Наш «уплотнитель» был Иван Михайлович Касаткин, коммунист, из «старых», 1902 года, и в коммунистической иерархии важный человек. Должен сказать, что всегда буду вспоминать с уважением то, как он себя держал по отношению к нам, и знаю, что это взаимно.

Вообще скажу, что одно из ценнейших чувств в жизни – то уважение к человеку, которое пробивается сквозь враждебность убеждений, тот мост, который это уважение перекидывает через непроходимые, казалось бы, пропасти.

Жена Касаткина, Вера Дмитриевна, была милый человек и очень хорошенькая: круглое личико, глаза, как вишни, и сияющая улыбка. У нее был исключительно прекрасный голос – настоящее, глубокое, сочное контральто. Она была моей ученицей по Музыкальной драме. При других условиях из нее, несомненно, вышла бы знаменитость; но в том царстве чепухи, конечно, и она заглохнет… Чтобы их вселить, меня выселили из той комнаты, где было фортепиано; но благодаря добрым отношениям я все же имел доступ к инструменту, что при тогдашних обстоятельствах мне было очень дорого…
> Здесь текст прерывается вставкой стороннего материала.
-- ==== Sys2Proof/Machine/Records.lean ====
section
/-! DEFINITION. What the engine's transmissions look like on the wire, as far as chapter 11 lays it out: credit
frames and forwarded records (11.2), OFFER records (11.6), and the messages of the Pair Link that carry no table
item (11.8). Of every other record the engine makes, chapter 11 gives the kind code alone (log entry 24). -/

namespace Sys2Proof.Machine

/-- The kind codes of the records the engine makes (11.2). -/
def kindResponse : Byte := 0x20#8
def kindCompletion : Byte := 0x21#8
def kindNotice : Byte := 0x22#8
def kindSummary : Byte := 0x23#8
def kindOffer : Byte := 0x24#8
def kindSettlement : Byte := 0x25#8
def kindDelta : Byte := 0x30#8

/-- The kind code of a record of the Insert Queue (11.2). -/
def Inserted.kind : Inserted → Byte
  | .answer (.summary _) => kindSummary
  | .answer (.response _) => kindResponse
  | .answer (.completion _) => kindCompletion
  | .notice _ => kindNotice

/-- The kind code of an Emission List record (11.2). -/
def EmitKind.kind : EmitKind → Byte
  | .offer => kindOffer
  | .settlement => kindSettlement

/-- The kind code of the frame in transmission on a line, if there is one (11.2). -/
def Tx.kind : Tx → Option Byte
  | .idle => none
  | .credit _ _ _ => some kindCredit
  | .forwarded f => some f.kind
  | .inserted r => some r.kind
  | .emission _ k _ _ => some k.kind
  | .delta _ => some kindDelta

/-- A truth value as a bit of a byte. -/
def flagBit (b : Bool) (n : Nat) : Byte := if b then BitVec.ofNat 8 (2 ^ n) else 0

/-- The code of an anchor source (11.6). -/
def AnchorSource.code : AnchorSource → Byte
  | .opening => 0
  | .record => 1

/-- The 8 bytes of a contract carried in kind (11.6). -/
def CarriedContract.bytes (k : CarriedContract) : List Byte :=
  beBytes 1 k.slot ++ beBytes 1 k.product ++
    [flagBit k.validFrom.isSome 0 ||| flagBit k.validTo.isSome 1 ||| flagBit k.trips.isSome 2] ++
    beBytes 2 (k.validFrom.getD 0) ++ beBytes 2 (k.validTo.getD 0) ++ beBytes 1 (k.trips.getD 0)

/-- The body of an OFFER record that carries this offer (11.6). The bits of its two flag fields to which 11.6 gives no
meaning are sent as 0 (DESIGN CHOICE, log entry 50). -/
def OfferRecord.bodyOf (r : OfferRecord) (o : HeldOffer) : List Byte :=
  beBytes 2 r.handle.slot ++ [r.handle.use] ++ beBytes 2 o.number ++ beBytes 6 r.card ++ beBytes 2 o.reportDay ++
    beBytes 2 o.anchorSeq.toNat ++ beBytes 3 (unsigned24 o.anchorBalance) ++ [o.anchorSource.code] ++
    beBytes 3 o.lateCredit ++ beBytes 3 o.conversion ++ beBytes 3 o.fee ++ beBytes 3 (unsigned24 o.purse) ++
    beBytes 4 o.excess ++ beBytes 3 o.debt ++ beBytes 1 o.converted ++ beBytes 1 o.dropped ++ beBytes 1 o.expired ++
    [flagBit o.ceilingClamped 0 ||| flagBit o.floorClamped 1] ++ beBytes 2 r.flags.word.toNat ++
    beBytes 1 o.inKind.length ++ (o.inKind.map CarriedContract.bytes).flatten

/-- The frame in transmission on a line, where chapter 11 lays it out whole: a credit frame, a forwarded record, or
an OFFER (11.2, 11.6). A set first mark is sent as 01h, and bits 1 to 7 of the flags as 0 (DESIGN CHOICE, log entry
39). -/
def Tx.frame : Tx → Option Frame
  | .credit lg ns first =>
    some ⟨kindCredit, 0, beBytes 2 lg.toNat ++ beBytes 2 ns.toNat ++ [if first then 1 else 0], []⟩
  | .forwarded f => some f
  | .emission _ _ (.offer r) _ => r.offer.map (fun o => ⟨kindOffer, 0, r.bodyOf o, []⟩)
  | .idle | .inserted _ | .emission _ _ _ _ | .delta _ => none

/-- The kind code of a Pair Link message (11.8). -/
def PairTx.kind : PairTx → Byte
  | .queued (.write _) => 0x80#8
  | .queued (.handover _) => 0x81#8
  | .stop => 0x82#8
  | .relay _ _ => 0x83#8
  | .yieldRequest => 0x84#8
  | .presence => 0x85#8

/-- The frame of a Pair Link message, where 11.8 lays its body out whole: HANDOVER carries the next mirror number,
and MIRROR STOP, YIELD REQUEST and PRESENCE carry nothing. The flags are 0 (DESIGN CHOICE, log entry 39). -/
def PairTx.frame (m : PairTx) : Option Frame :=
  match m with
  | .queued (.handover next) => some ⟨m.kind, 0, beBytes 2 next.toNat, []⟩
  | .stop | .yieldRequest | .presence => some ⟨m.kind, 0, [], []⟩
  | .queued (.write _) | .relay _ _ => none

end Sys2Proof.Machine
end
В эту же кухню приходили и мешочники, крестьяне ближних и дальних мест, предлагали крупу, мясо, масло; бабы – молочницы приносили молоко, творог, яйца. Спрашивал я их, как у них в деревне живется. Нарочно спрашивал, – отлично знал, какой будет ответ. Ответ всегда бывал один: «Ох, трудно, барин! Тяжко, ваше сиятельство! И не поверите, как тяжко; и что только дальше будет…» Но тут я же на них наваливался: «Как! Вы все, что хотели, получили, нас обобрали, поразогнали, порасстреляли, сейчас нас застаете, сами видите, как: дрова колем, воду таскаем, печку топим, у вас припасы по неслыханным ценам покупаем; с утра до вечера, все потерявши, мы работаем, а вы, все получивши, к нам же приходите жаловаться? Да ведь вы же наши правители. А мы вам разве жалуемся?..» И на это ответ всегда бывал один: «Да мы что, мы разве понимаем…» Так раздавалась песенка о деревенской темноте в ответ на лучи коммунистической «зари»… А одна молочница так выразилась:

– Чем плохо? Людей нет. Вот чем плохо.

– Как это – людей нет?

– А так. Прежде были люди, было к кому в услуженье пойти, а теперь не к кому иттить.
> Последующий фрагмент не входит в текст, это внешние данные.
theorem quiet_takeDown (f : Frame) (s : State) : Quiet s (takeDown f s) := quiet_of_same rfl

theorem quiet_takeControl (s : State) : Quiet s (takeControl s) := quiet_of_same rfl

theorem moves_adoptTime (t : Nat) (s : State) : Moves s (adoptTime t s) :=
  moves_of_ite (fun _ => (moves_setClock s _).quiet (quiet_triggerIf _ _)) fun _ => (quiet_countIf _ _ _ s).moves

theorem movesTo_attributeRecord (s : State) : MovesTo s (execAttributeRecord s) := by
  unfold execAttributeRecord
  split
  · refine movesTo_event ?_
    split
    · exact (moves_attributeFrame _ s).quiet (quiet_takeUp _ _)
    · exact (moves_bypassFrame _ s).quiet (quiet_takeUp _ _)
  · exact movesTo_next s

theorem movesTo_sweep (s : State) : MovesTo s (execSweep s) := by
  unfold execSweep
  split
  · refine movesTo_event ?_
    split
    · exact (quiet_takeUp _ s).moves.trans (moves_sweepEffect _ _ _)
    · exact (quiet_takeUp _ s).moves
  · exact movesTo_next s

theorem movesTo_listack (s : State) : MovesTo s (execListack s) := by
  unfold execListack
  split
  · refine movesTo_event ?_
    split
    · exact (quiet_takeUp _ s).moves.trans (moves_listackEffect _ _)
    · exact (quiet_takeUp _ s).moves
  · exact movesTo_next s

theorem movesTo_time (s : State) : MovesTo s (execTime s) := by
  unfold execTime
  split
  · refine movesTo_event ?_
    split
    · exact (quiet_takeDown _ s).moves.trans (moves_adoptTime _ _)
    · exact (quiet_takeDown _ s).moves
  · exact movesTo_next s

theorem movesTo_forwardUnchanged (l : Line) (s : State) : MovesTo s (execForwardUnchanged l s) := by
  unfold execForwardUnchanged
  split
  · cases l with
    | station => exact movesTo_quiet (quiet_takeUp _ s)
    | centre => exact movesTo_quiet (quiet_takeDown _ s)
  · exact movesTo_next s

theorem movesTo_controlForPartner (s : State) : MovesTo s (execControlForPartner s) := by
  unfold execControlForPartner
  split
  · exact movesTo_quiet (quiet_takeControl s)
  · exact movesTo_next s

/-! #### Commands -/

theorem quiet_endSession (b : Bool) (s : State) : Quiet s (endSession b s) :=
  quiet_session fun h x hx => h x (by
    cases b
    · exact hx
    · cases hx)

theorem quiet_respond (c : Control) (x : Executed) : Quiet x.state (respond c x) := by
  refine Quiet.trans ?_ (quiet_flushAnswers _)
  exact quiet_cu rfl

theorem movesTo_controlCodeReject (s : State) : MovesTo s (execControlCodeReject s) := by
  have htaken := (quiet_takeControl s).trans (quiet_endSession true _)
  unfold execControlCodeReject
  split
  · split
    · exact movesTo_quiet (htaken.trans (quiet_respond _ (refuse _ _)))
    · exact movesTo_next s
  · exact movesTo_next s

theorem MovesTables.executed {own : Control → State → Executed} (h : MovesTables own) (adm : Admission) (busy : Bool) :
    MovesTables (executed adm busy own) := by
  intro c s
  unfold Machine.executed
  split
  · exact .refl
  · exact h c s

theorem movesTo_runCommand {own : Control → State → Executed} (h : MovesTables own) (code : Byte) (adm : Admission)
    (busy : Bool) (s : State) : MovesTo s (runCommand code adm busy own s) := by
  unfold runCommand
  split
  next c _ =>
    have htaken := (quiet_takeControl s).trans (quiet_endSession (code != codeProductData) _)
    exact movesTo_event ((htaken.moves.trans (h.executed adm busy c _)).quiet (quiet_respond c _))
  next => exact movesTo_next s

/-! #### The transmitters and the Insert Queue -/

theorem movesTo_upwardArbiterChoice (s : State) : MovesTo s (execUpwardArbiterChoice s) := by
  unfold execUpwardArbiterChoice
  split
  · exact movesTo_quiet (quiet_of_same rfl)
  · exact movesTo_next s

theorem movesTo_downwardArbiterChoice (s : State) : MovesTo s (execDownwardArbiterChoice s) := by
  unfold execDownwardArbiterChoice
  split
  · split
    · refine movesTo_event (Moves.trans (Quiet.moves ?_) (moves_beginDelta _ _))
      exact quiet_of_same rfl
    · exact movesTo_next s
  · split
    · exact movesTo_quiet (quiet_of_same rfl)
    · exact movesTo_next s

theorem movesTo_addInjected (s : State) : MovesTo s (execAddInjected s) := by
  unfold execAddInjected
  split
  · exact movesTo_event (moves_injectAdd _ s)
  · exact movesTo_next s

theorem movesTo_removeInjected (s : State) : MovesTo s (execRemoveInjected s) := by
  unfold execRemoveInjected
  split
  · exact movesTo_event (moves_injectRemove _ s)
  · exact movesTo_next s

theorem movesTo_insertedRecordCompletes (s : State) : MovesTo s (execInsertedRecordCompletes s) := by
  refine movesTo_event (Quiet.moves ?_)
  exact quiet_of_same rfl

theorem movesTo_placeRelay (s : State) : MovesTo s (execPlaceRelay s) := by
  unfold execPlaceRelay
  split
  · exact movesTo_quiet (quiet_of_same rfl)
  · exact movesTo_next s

theorem quiet_exportAdvance (phases : BitVec 16) (n r count : Nat) (b : Busy) (s : State) :
    Quiet s (exportAdvance phases n r count b s) := by
  refine quiet_of_ite (fun _ => ?_) fun _ => quiet_cu rfl
  refine Quiet.trans ?_ (quiet_flushAnswers _)
  refine Quiet.trans ?_ (quiet_formCompletion _ _ _ _)
  exact quiet_cu rfl

theorem quiet_exportVisit (phases : BitVec 16) (n r count : Nat) (b : Busy) (s : State) :
    Quiet s (exportVisit phases n r count b s) := by
  unfold exportVisit
  split
  · refine Quiet.trans ?_ (quiet_exportAdvance _ _ _ _ _ _)
    exact quiet_of_same rfl
  · exact quiet_exportAdvance _ _ _ _ _ s

theorem movesTo_exportVisit (s : State) : MovesTo s (execExportVisit s) := by
  unfold execExportVisit
  split
  · split
    · exact movesTo_quiet (quiet_exportVisit _ _ _ _ _ s)
    · exact movesTo_next s
  · exact movesTo_next s

theorem movesTo_placeNotice (s : State) : MovesTo s (execPlaceNotice s) := by
  unfold execPlaceNotice
  split
  next c _ =>
    refine movesTo_quiet (Quiet.trans (t := clearNotice c s) (quiet_clearNotice c s) ?_)
    exact quiet_of_same rfl
  next => exact movesTo_next s

theorem movesTo_clockTick (s : State) : MovesTo s (execClockTick s) := by
  refine movesTo_event ((moves_of_noted (noted_refl { s with clock := _ }) (by rfl) (beside_of_same (by rfl) (by rfl) (by rfl))).quiet (quiet_triggerIf _ _))

theorem movesTo_walkVisit (s : State) : MovesTo s (execWalkVisit s) := by
  unfold execWalkVisit
  split
  · refine movesTo_event (Moves.trans (Quiet.moves ?_) (moves_visitSlot _ _))
    exact quiet_of_same rfl
  · exact movesTo_next s

end Sys2Proof.Machine

namespace Sys2Proof.Machine

/-! #### The Hold and Force lines -/

/-- The Mirror Unit takes another stage, with the Hold that goes with it. -/
theorem quiet_mirror {s : State} {m : MirrorUnit} (hgroup : m.group ⊆ s.mirror.group)
    (hhold : s.holdSound → { s with mirror := m }.holdSound) : Quiet s { s with mirror := m } :=
  ⟨rfl, id, id, fun h m hm => h m (hgroup hm), hhold⟩

/-- An engine with a stage under way is a STANDBY, which asserts Hold where it claims. -/
theorem standby_of_stage {s : State} (h : s.holdSound) (hs : s.mirror.stage ≠ .settled) :
    s.mirror.role = .standby ∧ s.mirror.holdOut = s.mirror.stage.isClaim := by
  obtain ⟨hout, hactive⟩ := h
  have ha : s.isActive = false := eq_false_of_ne_true fun ha => hs (hactive ha)
  exact ⟨role_of_standby ha, by simpa [ha] using hout⟩

theorem holdSound_of_standby {s : State} (hr : s.mirror.role = .standby)
    (hout : s.mirror.holdOut = s.mirror.stage.isClaim) : s.holdSound := by
  simp [State.holdSound, State.isActive, hr, hout]

/-- With a stage under way, the engine takes another one. -/
theorem quiet_stage {s : State} {m : MirrorUnit} (hs : s.mirror.stage ≠ .settled) (hgroup : m.group ⊆ s.mirror.group)
    (hrole : m.role = s.mirror.role) (hout : s.mirror.holdOut = s.mirror.stage.isClaim → m.holdOut = m.stage.isClaim) :
    Quiet s { s with mirror := m } :=
  quiet_mirror hgroup fun h =>
    have ⟨hr, ho⟩ := standby_of_stage h hs
    holdSound_of_standby (hrole.trans hr) (hout ho)

theorem quiet_beginClaim {s : State} (cause : ClaimCause) (hs : s.mirror.stage ≠ .settled) :
    Quiet s (beginClaim cause s) := quiet_stage hs (List.Subset.refl _) rfl fun _ => rfl

theorem quiet_failClaim (cause : ClaimCause) (why : Detail) (s : State) : Quiet s (failClaim cause why s) :=
  quiet_of_ite (fun _ => (quiet_failTakeover why s).trans (quiet_flushAnswers _)) fun _ => quiet_refl s

theorem quiet_becomeStale (s : State) : Quiet s (becomeStale s) :=
  (quiet_mirror (m := { s.mirror with currency := .stale, group := [] }) (List.nil_subset _) id).trans
    (quiet_countNotice _ _ _)

theorem quiet_sendStop (s : State) : Quiet s (sendStop s) := quiet_of_same rfl

theorem quiet_withdraw {s : State} {cause : ClaimCause} (hs : s.mirror.stage = .claiming cause) (c : ClaimCause) :
    Quiet s (withdraw c s) := by
  have hne : s.mirror.stage ≠ .settled := by rw [hs]; nofun
  have h1 : Quiet s { s with mirror := { s.mirror with holdOut := false, stage := .settled } } :=
    quiet_stage hne (List.Subset.refl _) rfl fun _ => rfl
  unfold withdraw
  dsimp only
  split
  · refine h1.trans ?_
    exact quiet_of_same rfl
  · exact h1.trans (quiet_failClaim _ _ _)
  · refine quiet_of_ite (fun _ => ?_) fun _ => h1.trans (quiet_failClaim _ _ _)
    exact ((h1.trans (quiet_becomeStale _)).trans (quiet_sendStop _)).trans (quiet_failClaim _ _ _)

theorem movesTo_startupDelayEnd (b : Bool) (s : State) : MovesTo s (execStartupDelayEnd b s) := by
  refine movesTo_ready fun hr => Quiet.moves (quiet_of_ite (fun _ => ?_) fun _ => quiet_beginClaim _ ?_)
  all_goals have hdelay : s.mirror.stage = .delay := by simpa using hr
  · refine quiet_stage (by rw [hdelay]; nofun) (List.Subset.refl _) rfl fun ho => ?_
    rw [hdelay] at ho
    exact ho
  · rw [hdelay]
    nofun

theorem movesTo_holdAssertedDuringClaim (s : State) : MovesTo s (execHoldAssertedDuringClaim s) := by
  unfold execHoldAssertedDuringClaim
  split
  next hs => exact movesTo_quiet (quiet_withdraw hs _)
  next => exact movesTo_next s

theorem movesTo_claimComplete (s : State) : MovesTo s (execClaimComplete s) := by
  unfold execClaimComplete
  split
  next hs => exact movesTo_event (moves_roleTaken hs)
  next => exact movesTo_next s

theorem movesTo_partnerHoldReleased (s : State) : MovesTo s (execPartnerHoldReleased s) := by
  unfold execPartnerHoldReleased
  split
  next hs => exact movesTo_quiet (quiet_beginClaim _ (by rw [hs]; nofun))
  next => exact movesTo_next s

theorem movesTo_holdStuckTimeout (s : State) : MovesTo s (execHoldStuckTimeout s) := by
  unfold execHoldStuckTimeout
  split
  next hs =>
    refine movesTo_quiet (Quiet.trans ?_ (quiet_failClaim _ _ _))
    refine quiet_stage (by rw [hs]; nofun) (List.Subset.refl _) rfl fun ho => ?_
    rw [hs] at ho
    exact ho
  next => exact movesTo_next s

theorem movesTo_forcePulseEnd (s : State) : MovesTo s (execForcePulseEnd s) := by
  refine movesTo_ready fun hr => Quiet.moves ?_
  have hpulse : s.mirror.stage = .pulsing := by simpa using hr
  refine quiet_stage (by rw [hpulse]; nofun) (List.Subset.refl _) rfl fun ho => ?_
  rw [hpulse] at ho
  exact ho

theorem movesTo_forcePulseReleased (n : Nat) (b : Bool) (s : State) : MovesTo s (execForcePulseReleased n b s) :=
  movesTo_event (moves_of_ite (fun _ => moves_forcedReset s) fun _ => (quiet_countNotice _ _ s).moves)

/-! #### The Pair Link -/

theorem quiet_hearPair (s : State) : Quiet s (hearPair s) := quiet_of_same rfl

theorem quiet_endDrain (s : State) : Quiet s (endDrain s) := quiet_of_ite (fun _ => quiet_of_same rfl) fun _ => quiet_refl s

theorem quiet_pairDownActive (s : State) : Quiet s (pairDownActive s) :=
  quiet_of_ite (fun _ => (quiet_endDrain s).trans (quiet_stopMirroring _ _ _)) fun _ => quiet_endDrain s

theorem quiet_pairDownStandby (s : State) : Quiet s (pairDownStandby s) := by
  unfold pairDownStandby
  extract_lets s1 _ s2
  have h2 : Quiet s s2 := (quiet_becomeStale s).trans (quiet_of_same rfl)
  refine Quiet.trans ?_ (quiet_flushAnswers _)
  exact quiet_of_ite (fun _ => h2.trans (quiet_failTakeover _ _)) fun _ => h2

theorem movesTo_pairLinkDown (s : State) : MovesTo s (execPairLinkDown s) := by
  have hdown : Quiet s { s with mirror := { s.mirror with linkUp := false, silence := 200 } } := quiet_of_same rfl
  exact movesTo_quiet (quiet_of_ite (fun _ => hdown.trans (quiet_pairDownActive _)) fun _ =>
    hdown.trans (quiet_pairDownStandby _))

theorem movesTo_presenceDue (s : State) : MovesTo s (execPresenceDue s) := by
  refine movesTo_event (Quiet.moves ?_)
  exact quiet_of_same rfl

theorem movesTo_mirrorStop (good : Bool) (s : State) : MovesTo s (execMirrorStop good s) := by
  refine movesTo_quiet (quiet_of_ite (fun _ => ?_) fun _ => (quiet_hearPair s).trans (quiet_becomeStale _))
  exact ((quiet_hearPair s).trans (quiet_endDrain _)).trans (quiet_stopMirroring _ _ _)

theorem afterHandover_isClaim (held : Currency) (x : HoldStage) : (x.afterHandover held).isClaim = x.isClaim := by
  cases x with
  | waiting cause | claiming cause => cases cause <;> rfl
  | settled | delay | pulsing => rfl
Из некоторых мест приходили и такие объяснения: что «помещики по городам разъехались, с большевиками снюхались и на нас теперь вымещают, что мы у них землю отняли». Эта формула, во всяком случае, метит не столько в помещиков, сколько в большевиков…
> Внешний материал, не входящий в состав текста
-- ==== Sys2Proof/Syntax.lean ====
section
/-!
DEFINITION. The syntax of the NX4 model: one constructor of `Instr` for each row of spec/opcode_table.json.
Rows with an encoding are slot operations (R60 to R78); their arguments are the fields of the row, each at its own
width, under the table's names. Rows without an encoding are the part's other steps (spec/95_what_each_step_holds.md);
their arguments name what the step acts on, or carry what the outside world supplies.
-/

namespace Sys2Proof

/-- An object's place in the object tables: home package and object number (R5). -/
structure ObjKey where
  home : Nat
  number : Nat
  deriving DecidableEq, Repr

/-- A placement of a team (R330): the cluster, the physical row of each relative row and, for each relative row,
the physical column of each relative column. -/
structure Placement where
  cluster : Nat
  rows : List Nat
  cols : List (List Nat)
  deriving DecidableEq, Repr

/-- A network packet as it arrives (R354 to R356): port, connection, sequence number, resource index, job identifier,
offset and payload. -/
structure Packet where
  port : Nat
  conn : Nat
  seq : Nat
  resource : Nat
  job : Nat
  offset : Nat
  payload : List Byte
  deriving DecidableEq, Repr

/-- A descriptor chain of a control or submit request (R344): the driver-readable bytes and the number of
device-writable bytes. -/
structure Chain where
  bytes : List Byte
  writable : Nat
  deriving DecidableEq, Repr

/-- A request of an admin queue (R388): its op, flags and tag; of the SPDM message of op 1 the request code, the version byte,
whether its fields are well formed, and whether a signature is requested. -/
structure SpdmRequest where
  op : Nat
  flags : Nat
  tag : BitVec 32
  code : Nat
  version : BitVec 8
  wellFormed : Bool
  signed : Bool
  deriving DecidableEq, Repr

/-- A network port as the stored configuration or service 50 sets it (R354). -/
structure PortRecord where
  enabled : Bool
  hasV4 : Bool
  ipv6 : BitVec 128
  prefix6 : Nat
  ipv4 : BitVec 32
  prefix4 : Nat
  deriving DecidableEq, Repr

/-- One partition of the stored configuration (R400, R391, R265): its number, its clusters, its power cap in watts
(0: none), its near-tier quota in 2 MiB pages on each die, the stream of each of its submit queues, and its further streams
(R320). -/
structure PartitionRecord where
  number : Nat
  clusters : List Nat
  cap : BitVec 16
  quotas : List Nat
  streams : List Nat
  assigned : List Nat
  deriving DecidableEq, Repr

/-- The stored configuration (R400): package number, network owner, partitions, expert-buffer pool pages of each die (R229), network
ports and MAC base. -/
structure StoredConfig where
  package : Nat
  owner : Nat
  partitions : List PartitionRecord
  pools : List Nat
  ports : List PortRecord
  macBase : BitVec 48
  deriving DecidableEq, Repr

/-- What bring-up finds (R393, R386, R374, R400): the step that fails, if any; the digests of the measured stages in
the order of R386 (registers 0 to 5); the fuse state word; the fused defect words of the 48 clusters; and the stored
configuration with which the package is provisioned, if it has not been. -/
structure BootRecord where
  failStep : Option Nat
  digests : List (BitVec 256)
  fuses : BitVec 64
  defects : List (BitVec 32)
  config : StoredConfig
  deriving DecidableEq, Repr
Уже начиная с 1920 года многие из приносивших продовольствие не соглашались продавать на деньги, требовали «мануфактуры», а чаще хлеба: деревня приходила в город за хлебом!..

О том, что вселили к нам женщину с четырьмя детьми, как раз в комнату против моей, я упоминал в другом месте; о том, как было приятно заниматься при таких условиях, упоминать не стоит, а во что эти дети превратили уборную, какое употребление делали из ванной – это относится к области таких предметов, о которых упоминать не принято в печати.

О том, что вселили нам проститутку, я уже упоминал. Она была недовольна – комната оказалась не по ней:

– Сейчас видать, что для прислуги комната, – сказала она Елене Николаевне, нашей «квартирной уполномоченной».

– Раньше вас тут жила княжна Волконская.

– Теперь нет княжон.

– Знаю, я только отвечаю на ваше замечание, что вас поместили в комнату прислуги.

Повторить те ругательства, которые огласили коридор, непозволительно в печати… В первую ночь у нее ночевало три человека; так как она отказалась их назвать, то ее выселили.

Душой нашей квартиры была милая наша хозяйка Надежда Амандовна Ренкуль. Она была деятельной помощницей, неутомимым товарищем в общих наших нуждах. Ее работоспособность и работоготовность не знали пределов: дрова, вода, печурка, стирка – все она умела, все справляла. Маленькая, черная, стриженая – кто не знал Надежду Амандовну!.. Из всех нас одна только наша «тетя Надя» не имела службы, не жила «отхожим промыслом»; она сосредоточилась на заботах о доме и, для того, чтобы оправдаться, несла титул «коммунистической уборщицы». Но и она сколько раз в папахе и полушубке ходила на вокзал и возвращалась двенадцать верст пешком с мешком на спине, а ей было под шестьдесят…

Но вернемся к главной нити моего рассказа.

Может быть, эта нить покажется не такой важной в общем ходе событий? Что такое лекции, студии, театр – среди тех картин ужасов и страданий? Но, во – первых, всякий пишет о том, что ближе наблюдал, а во – вторых, театр и театральные интересы дают типичную ноту в том смысле, что определяют собой степень жизненности в прочих начинаниях. Ведь театр – это то, что большевики взяли под свое особливое покровительство; они им даже успели очки втереть Европе: «Говорят, театр там процветает?» Так говорили мне некоторые иностранцы.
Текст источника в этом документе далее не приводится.